Way to block immune rejection after transplant surgery

A water-based gel, ‘hydrogel,’ has shown promising results in animal trials

August 14, 2014 12:01 am | Updated 12:01 am IST

Photo: AP

Photo: AP

Individuals who have had transplant surgery need drugs that suppress their immune system and prevent it from turning on the new organ. Indian scientists have helped develop a gel that can hold and slowly release an immune-suppressing drug.

The water-based gel, known as a 'hydrogel', put together by a team of scientists from the U.S., India and Switzerland has shown promising results in animal trials. The gel could allow transplant recipients ward off organ rejection with less frequent application, reducing the amount of immunosuppressant they receive and thereby limiting the drug's toxic side-effects.

The research has just been published in Science Translational Medicine .

Screening

The scientists screened hundreds of substances in a list of agents 'generally recognised as safe' compiled by the U.S. Food and Drug Administration. Triglycerol monostearate (TGM) was identified as suitable for making the hydrogel.

This molecule, when appropriately processed in water, self-assembles into tiny fibres, which then clump to form bundles, said Praveen Kumar Vemula of the Institute for Stem Cell Biology and Regenerative Medicine in Bangalore, one of the paper's corresponding authors.

The processing was carried out in the presence of tacrolimus, a widely used immunosuppressant, so that the drug got encapsulated in the TGM bundles as the hydrogel formed.

The hydrogel could be given as an injection after transplantation. The TGM fibres would be broken up by enzymes produced by inflammation at the site of surgery, releasing the drug they held, explained Dr. Vemula.

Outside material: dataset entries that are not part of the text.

/-- A µs of LOCKED is learnt; with 1,000 of them their mean is the ratio learnt (R147). -/
def learnRatio (s : State) : State :=
  if timeState s = tsLocked then
    let l := (Config.tbRatio s.us :: s.time.ratios).take 1000
    modTime (fun t => { t with ratios := l, learnt := if l.length = 1000 then l.sum / 1000 else t.learnt }) s
  else s

/-! ## ACQUIRE and frames -/

/-- The acquisition detector is locked now, and whether it has locked within 50 µs of the entry (R126, R137). -/
def detectorLocked (s : State) : Bool := s.time.acqLock ≤ s.us - s.time.acqUs
def lockedInTime (s : State) : Bool := s.time.acqLock ≤ 50

/-- Edges of tb_ref arrive. After tb_ref was lost, earlier frames are forgotten, since no epoch edge was counted without it
(log entry 14). -/
def refPresent (s : State) : State :=
  if s.pins.tbRef then s
  else modTime (fun t => { t with lastGood := none }) { s with pins := { s.pins with tbRef := true } }

/-- tb_ref is present, and with SRC = TIMEBASE and the page not quiesced FREERUN and HOLDOVER enter ACQUIRE (R137). -/
def execAcquire (s : State) (lockUs : Nat := 0) : Out :=
  let s := refPresent s
  if (timeState s == tsFreerun || timeState s == tsHoldover) && !srcSoftware s && !timeQuiesced s then
    let s := modTime (fun t => { t with
      origin := timeState s, acqUs := s.us, acqLock := lockUs, goodRun := 0, badRun := 0, alignAt := none }) s
    .next (fset pgTime Tu.timeStatState tsAcquire s)
  else .next s

/-- tb_ref edges stop, or the TPLL loses lock while they arrive, `edges` (TB_REF_LOSS, R137). -/
def execTbRefLoss (s : State) (edges : Bool := false) : Out :=
  if !s.pins.tbRef then .next s
  else
    let s := flag pgTime Tu.timeEvtTbLoss { s with pins := { s.pins with tbRef := edges } }
    if inSlewLocked s then .next (enterHoldover s)
    else if timeState s = tsAcquire then .next (fset pgTime Tu.timeStatState s.time.origin s)
    else .next s

/-- CRC-16 of R133 over bits, most significant first. -/
def crc16 : List Bool → Nat → Nat
  | [], c => c
  | b :: t, c =>
    let top := (c / 2 ^ 15 % 2 == 1) != b
    crc16 t (if top then (c * 2 % 2 ^ 16) ^^^ 0x1021 else c * 2 % 2 ^ 16)

/-- The level of a half cell, and the bit of a cell: 1 is low to high at mid-cell (R130). -/
def halfCell (cells : BitVec 200) (i : Nat) : Bool := cells.getLsbD i
def cellBit (cells : BitVec 200) (i : Nat) : Bool := halfCell cells (2 * i + 1)
/-- The bits of `n` cells from cell `a` on, most significant first. -/
def cellsField (cells : BitVec 200) (a n : Nat) : Nat :=
  (List.range n).foldl (fun v i => 2 * v + (cellBit cells (a + i)).toNat) 0

/-- The frame that 100 cells spell (R130, R131): SYNC is high for two cells and low for two, and a cell without a
transition at its middle is a code violation. -/
def decodeFrame (cells : BitVec 200) : TbFrame where
  sync := (List.range 8).all (fun i => halfCell cells i == decide (i < 4))
  clean := (List.range 96).all (fun i => halfCell cells (2 * (i + 4)) != halfCell cells (2 * (i + 4) + 1))
  flags := BitVec.ofNat 8 (cellsField cells 4 8)
  edge := BitVec.ofNat 64 (cellsField cells 12 64)
  crc := BitVec.ofNat 16 (cellsField cells 76 16)

/-- Bits of cells 4 to 75: FLAGS, then EDGE_TIME, most significant first (R131). -/
def frameBits (f : TbFrame) : List Bool :=
  (List.range 8).map (fun i => f.flags.getLsbD (7 - i)) ++ (List.range 64).map (fun i => f.edge.getLsbD (63 - i))

/-- The counter of the first cause that makes a frame bad; none for a good frame (R134). -/
def judgeFrame (s : State) (f : TbFrame) : Option Fld :=
  if !f.sync || !f.clean then some Tu.tbCountersMissing
  else if crc16 (frameBits f) 0xFFFF ≠ f.crc.toNat then some Tu.tbCountersCrc
  else if f.flags.toNat / 32 ≠ 1 then some Tu.tbCountersVersion
  else if f.edge.toNat % 4000 ≠ 0 then some Tu.tbCountersMismatch
  else if f.flags.getLsbD 1 then none
  else
    match s.time.lastGood with
    | some e => if f.edge = e + BitVec.ofNat 64 (4000 * (s.time.periods + 1)) then none else some Tu.tbCountersMismatch
    | none => none

/-- A frame is judged at the epoch edge that ends it, which is the edge that it announces (DESIGN CHOICE, log entry 104):
R134, R138, R141. -/
def takeFrame (f : TbFrame) (s : State) : State :=
  match judgeFrame s f with
  | some cnt =>
    (modTime (fun t => { t with periods := t.periods + 1, badRun := t.badRun + 1, goodRun := 0, alignAt := none })
      (satAdd pgTime cnt 1 s))
  | none =>
    let stp := f.flags.getLsbD 1
    let s := modTime (fun t => { t with lastGood := some f.edge, periods := 0, badRun := 0 }) s
    let s := fset pgTime Tu.timeStatFlagsLast f.flags.toNat (fset pgTime Tu.lastFrameEdgeTime f.edge.toNat s)
    let s := onlyIf (f.flags.getLsbD 2) (flag pgTime Tu.timeEvtUpstreamHoldover) s
    if timeState s = tsAcquire then
      (modTime (fun t => { t with goodRun := if stp then 1 else t.goodRun + 1, alignAt := some f.edge }) s)
    else if !inSlewLocked s then s
    else if stp then (modTime (fun t => { t with stepAt := some f.edge }) s)
    else
      let d : Int := (f.edge.toNat : Int) + s.time.delayNow - (s.mtime.toNat : Int) - s.time.offset
      (onlyIf (d < -1 || 1 < d) (satAdd pgTime Tu.tbCountersMismatch 1) s)
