-- ==== Sys2Proof/Machine/Wake.lean ====
section
/-! DEFINITION. Shared operations of sleep and wake (spec/12 R294 to R307): TEI restarts (spec/11 R268, R269), the steps
of an N2 entry and of a wake, the release of the wake-hold buffer, and the loss of an NI's configuration. -/

namespace Sys2Proof.Machine

/-- An endpoint is powered off while its shell asks for no wake and it does not show ep_ready (R281; DEDUCED, log entry 124). -/
def epOff (s : State) (p : Nat) : Bool := !(ni s p).teiWake && !(ni s p).epReady

/-- CRYPT endpoints yet to acknowledge zeroise; one that is powered off holds nothing, and its acknowledgement is taken as
given; one that is waking answers later (R285). -/
def acksPending (s : State) : Nat :=
  (((List.range 32).map cryptPort).filter (fun p => !epOff s p && !(ni s p).zeroAck)).length

/-- N2 entries and wakes pause from L3 to L7 (R290), and while the router or the local link is under test (R319). -/
def paused (s : State) (p : Nat) : Bool :=
  flowHold s || (router s (p / 4)).underTest || s.strip.linkTest == some (niChan p)

/-! ## TEI restarts (R268, R269) -/

/-- s0: tei_rst_n falls, the TEI FIFOs empty, and every credit is gone; no packet is left part-way in group 2 (R163). -/
def teiS0 (p : Nat) (s : State) : State :=
  let s := forEach (List.range 16) (dropBegun (niRxChan p)) (emptyFifo p s)
  fset (pgNi p) Ni.teiStatState 0
    (modNi p (fun n => { n with
      teiRstN := false, dnCrd := [], reqLim := 0, rspLim := 0, accWait := [], teiStarve := [], teiStarved := [] }) s)

/-- A TEI restart begins. In CONFIG_LOST it goes no further than s0 (R268). -/
def teiRestart (p : Nat) (s : State) : State :=
  let s := teiS0 p s
  if configLost s p then s else satAdd (pgNi p) Ni.teiErrRestarts 1 s

/-! ## Wake (R300 to R302) -/

/-- W0: the supply switch closes and tei_wake rises. -/
def startWake (p : Nat) (s : State) : State :=
  if !isLive p || nstate s p != 2 || (ni s p).wake.isSome || (ni s p).entry.isSome then s
  else
    let s := fset pgPower Pwr.pwrNiStatWaking 1 s p
    modNi p (fun n => { n with
      wake := some .w0, wakeUs := s.us, wakeTo := fget s pgPower Pwr.pwrCfgWakeToUs, teiWake := true
      demand := false, ordered := false, wakeAtF0 := false, wakeF3 := false }) s

/-- The registers of the NI's pages take the values of a power-on: flags, counters and selectors restart (R7, R192,
R301), and VC_EN, which is not in the image, is 1 again (R227). ISO_STAT belongs to the shell (R252). -/
def powerOnRegs (p : Nat) (s : State) : State :=
  let s := clearFields (pgNi p) (fun f => (isStatus f && f.off != 0x208) || f.off == 0x1c8) s
  if isHost p then
    clearFields (pgFqw (ordinal p)) (fun f => isStatus f || f.off == 0x60 || f.off == 0x80) s
  else s

/-- Each shaper is reset with TOKENS taken as 0 before it (R192). -/
def wakeShapers (p : Nat) (s : State) : State :=
  if !isHost p then s
  else
    let w := pgFqw (ordinal p)
    let l := unionNat (listedIdx s w Fqw.fqDepthDepth) (listedIdx s w Fqw.fqDepthReloadMode)
    let now := s.mtime.toNat / (4000 * 2 ^ fget s w Fqw.fqwCfgSampleLog2)
    modNi p (fun n => { n with smpAt := now }) (forEach l (fun q s => resetShaper w q (setTokens w q 0 s)) s)

/-- A held packet enters the NI's receive side (R301). -/
def releaseOne (p : Nat) (e : Nat × Header × List (BitVec 512)) (s : State) : State :=
  let (v, h, data) := e
  let c := niRxChan p
  let whole := data.length == dataFlits h
  let tails := (List.range data.length).map (fun i => whole && i + 1 == data.length)
  let body := (data.zip tails).map (fun x => Slot.data x.1 x.2)
  let s := modVc c v (fun b =>
    { b with slots := b.slots ++ Slot.head h (dataFlits h == 0) .unseen :: body, openRx := b.openRx || !whole }) s
  modChan c (fun x => { x with
    occ := tput 0 x.occ v (tget 0 x.occ v + 1 + data.length)
    openTx := if whole then x.openTx else tput none x.openTx v (some h) }) s

/-- W4 is reached once the link is up and the TEI is UP, or at once in CONFIG_LOST, whose TEI stays down (R301,
R307). -/
def finishWake (p : Nat) (s : State) : State :=
  if (ni s p).wake != some .w3 || paused s p || !(configLost s p || teiState s p == 2) then s
  else
    let s := fset pgPower Pwr.pwrNiStatWaking 0 (fset pgPower Pwr.pwrNiStatNstate 0 s p) p
    let s := flag pgPower Pwr.pwrNiStatNiWoke (fset pgPower Pwr.pwrNiStatWakeFailed 0 s p) p
    let s := wrapAdd pgPower Pwr.pwrNiStatWakes 1 (flag pgPower Pwr.pwrEvtNiWoke s) p
    let held := (ni s p).held
    let s := modNi p (fun n => { n with wake := none, demand := false, ordered := false, held := [], idle := 0, active := true }) s
    let s := exportGates p (wakeShapers p s)
    let s := onlyIf ((ni s p).shlPend && takeoverAt s p ≤ s.mtime.toNat) (fun s => exportGates p (takeOver p s)) s
    judgeRx p (sweepArrival p (forEach held (releaseOne p) s))

/-- A wake fails, with the causes beside WAKE_FAILED (R302, R263). The target becomes lost with WAKE_FAILED (R205, R210). -/
def failWake (p causes : Nat) (s : State) : State :=
  let lost := isTarget p && !lostTarget s p
  let s := flag pgPower Pwr.pwrEvtWakeFailed (fset pgPower Pwr.pwrNiStatWakeFailed 1 s p)
  onlyIf lost (queueRecheck 3) (endWake p (isolateMask p (2 ^ cWakeFailed ||| causes) s))

/-! ## CONFIG_LOST (R306, R307) -/

/-- The section of a waking NI has failed: every configuration register takes its reset value. -/
def loseConfig (p : Nat) (s : State) : State :=
  let lost := isTarget p && !lostTarget s p
  let s := flagBit pgPower Pwr.retFailBanks (26 + p / 32) (flag pgPower Pwr.pwrEvtRetentionFail s)
  let s := fset pgPower Pwr.retFailPortV 1 (fset pgPower Pwr.retFailPort p s)
  let s := clearFields (pgNi p) isConfig (fset pgPower Pwr.pwrNiStatConfigLost 1 s p)
  let s := onlyIf (isHost p) (clearFields (pgFqw (ordinal p)) isConfig) s
  onlyIf lost (queueRecheck 3) (modNi p (fun n => { n with shlPend := false }) s)

/-! ## N2 entry (R296 to R299) -/

/-- E4: the router's output toward the NI is connected to the wake-hold buffer. In an F3 entry every NI takes it in one
cycle (R303). -/
def goE4 (p : Nat) (s : State) : State :=
  modNi p (fun n => { n with entry := if n.inF3 then some .e4 else some .e5 }) s

/-- E3: the accumulator goes into the FLUSH slot and restarts at zero; skipped with the ledger fused out (R299). -/
def goE3 (p : Nat) (s : State) : State :=
  if ledgerGone s || tableSize p == 0 then goE4 p s
  else
    modNi p (fun n => { n with
      entry := some .e3, slotFlush := some (addSummary (n.slotFlush.getD []) n.acc), acc := [], flushUs := s.us }) s

/-- An NI whose endpoint an entry does not consult, being isolated or in CONFIG_LOST: E0 to E2 are met (R298, R369). -/
def skipsDrain (s : State) (p : Nat) : Bool := isolated s p || configLost s p

/-- E0: ENTERING sets, and the shell raises pwr_req; or E0 to E2 are met, and E3 follows at once, or when a pause ends (R290,
R298, R319, R369). -/
def startEntry (f3 : Bool) (p : Nat) (s : State) : State :=
  let s := fset pgPower Pwr.pwrNiStatEntering 1 s p
  let s := modNi p (fun n => { n with
    entry := some .e1, inF3 := f3, stepUs := s.us, ackTo := fget s pgPower Pwr.pwrCfgAckToUs
    drainTo := fget s pgPower Pwr.pwrCfgDrainToUs }) s
  if skipsDrain s p then
    if paused s p then modNi p (fun n => { n with entry := some .e2 }) s else goE3 p s
  else modNi p (fun n => { n with pwrReq := true }) s

/-- E3 ends: the slot is free again. -/
def endFlush (p : Nat) (s : State) : State := if (ni s p).entry == some .e3 && !paused s p then goE4 p s else s

/-- E1 is met: the endpoint has answered. -/
def goE2 (p : Nat) (s : State) : State := modNi p (fun n => { n with entry := some .e2, stepUs := s.us, pwrAck := false }) s

/-- What waited for the end of a flow hold or of a router's test goes on. -/
def resumeNi (p : Nat) (s : State) : State :=
  let s := onlyIf ((ni s p).entry == some .e1 && (ni s p).pwrAck && !paused s p) (goE2 p) s
  let met := (ni s p).entry == some .e2 && skipsDrain s p && !paused s p
  let s := if met then goE3 p s else onlyIf (ni s p).slotFlush.isNone (endFlush p) s
  finishWake p s
def resumeAll (s : State) : State := forEach livePorts resumeNi s

/-- A demand that wakes the NI: of traffic or the endpoint, which an isolated NI does not follow, or by command (R297, R302,
R369). -/
def wantsWake (s : State) (p : Nat) : Bool := ((ni s p).demand && !isolated s p) || (ni s p).ordered

/-- A wake by demand: at once in F0, otherwise when FSTATE is F0 again (R294, R300, R304). -/
def demandWake (p : Nat) (s : State) : State :=
  if fstate s == 0 && (ni s p).entry.isNone then startWake p s else modNi p (fun n => { n with demand := true }) s

end Sys2Proof.Machine
end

He and his graduate student, Ashish Dhayani, had worked out how the hydrogel could be made.

The tacrolimus-containing hydrogel was tested in rats that had one leg transplanted from another animal. The hydrogel was injected into the transplanted leg a day after the operation.

Immune rejection

A single injection of the hydrogel was sufficient to block immune rejection of the limb for more than 100 days, the scientists noted in their paper.

This was longer and achieved with a much lower dose of tacrolimus than reported in previous studies where rats with a transplanted leg were subjected to 14-day or 90-day courses of daily injections of only the immunosuppressant.

The development of a single-dose sustained-release drug delivery system is important for better patient compliance with an immunosuppression regime, the paper noted.

The experiments carried out on rats with a transplanted leg were a proxy for human hand and face transplants, which carried a higher risk of immune rejection, according to Dr. Vemula.

But the rat experiments also suggested that the hydrogel could be beneficial in other sorts of transplantation too, such as those involving the kidney or liver, he pointed out.

In such cases, the hydrogel could not be injected directly into the transplanted organ and would instead have to be given to a readily accessible part of the body like the arm.

Even when rats received the hydrogel injection in the leg on the other side, immune rejection of the transplanted limb was on average avoided for 75 days.

Although the duration was lower than when the hydrogel was injected into the transplanted leg, it was still more than twice as long as when the rats received a single dose of tacrolimus alone.

“We now need to test the efficacy of hydrogel encapsulation of immunosuppressants in animal models of kidney and liver transplants,” Dr. Vemula told this correspondent.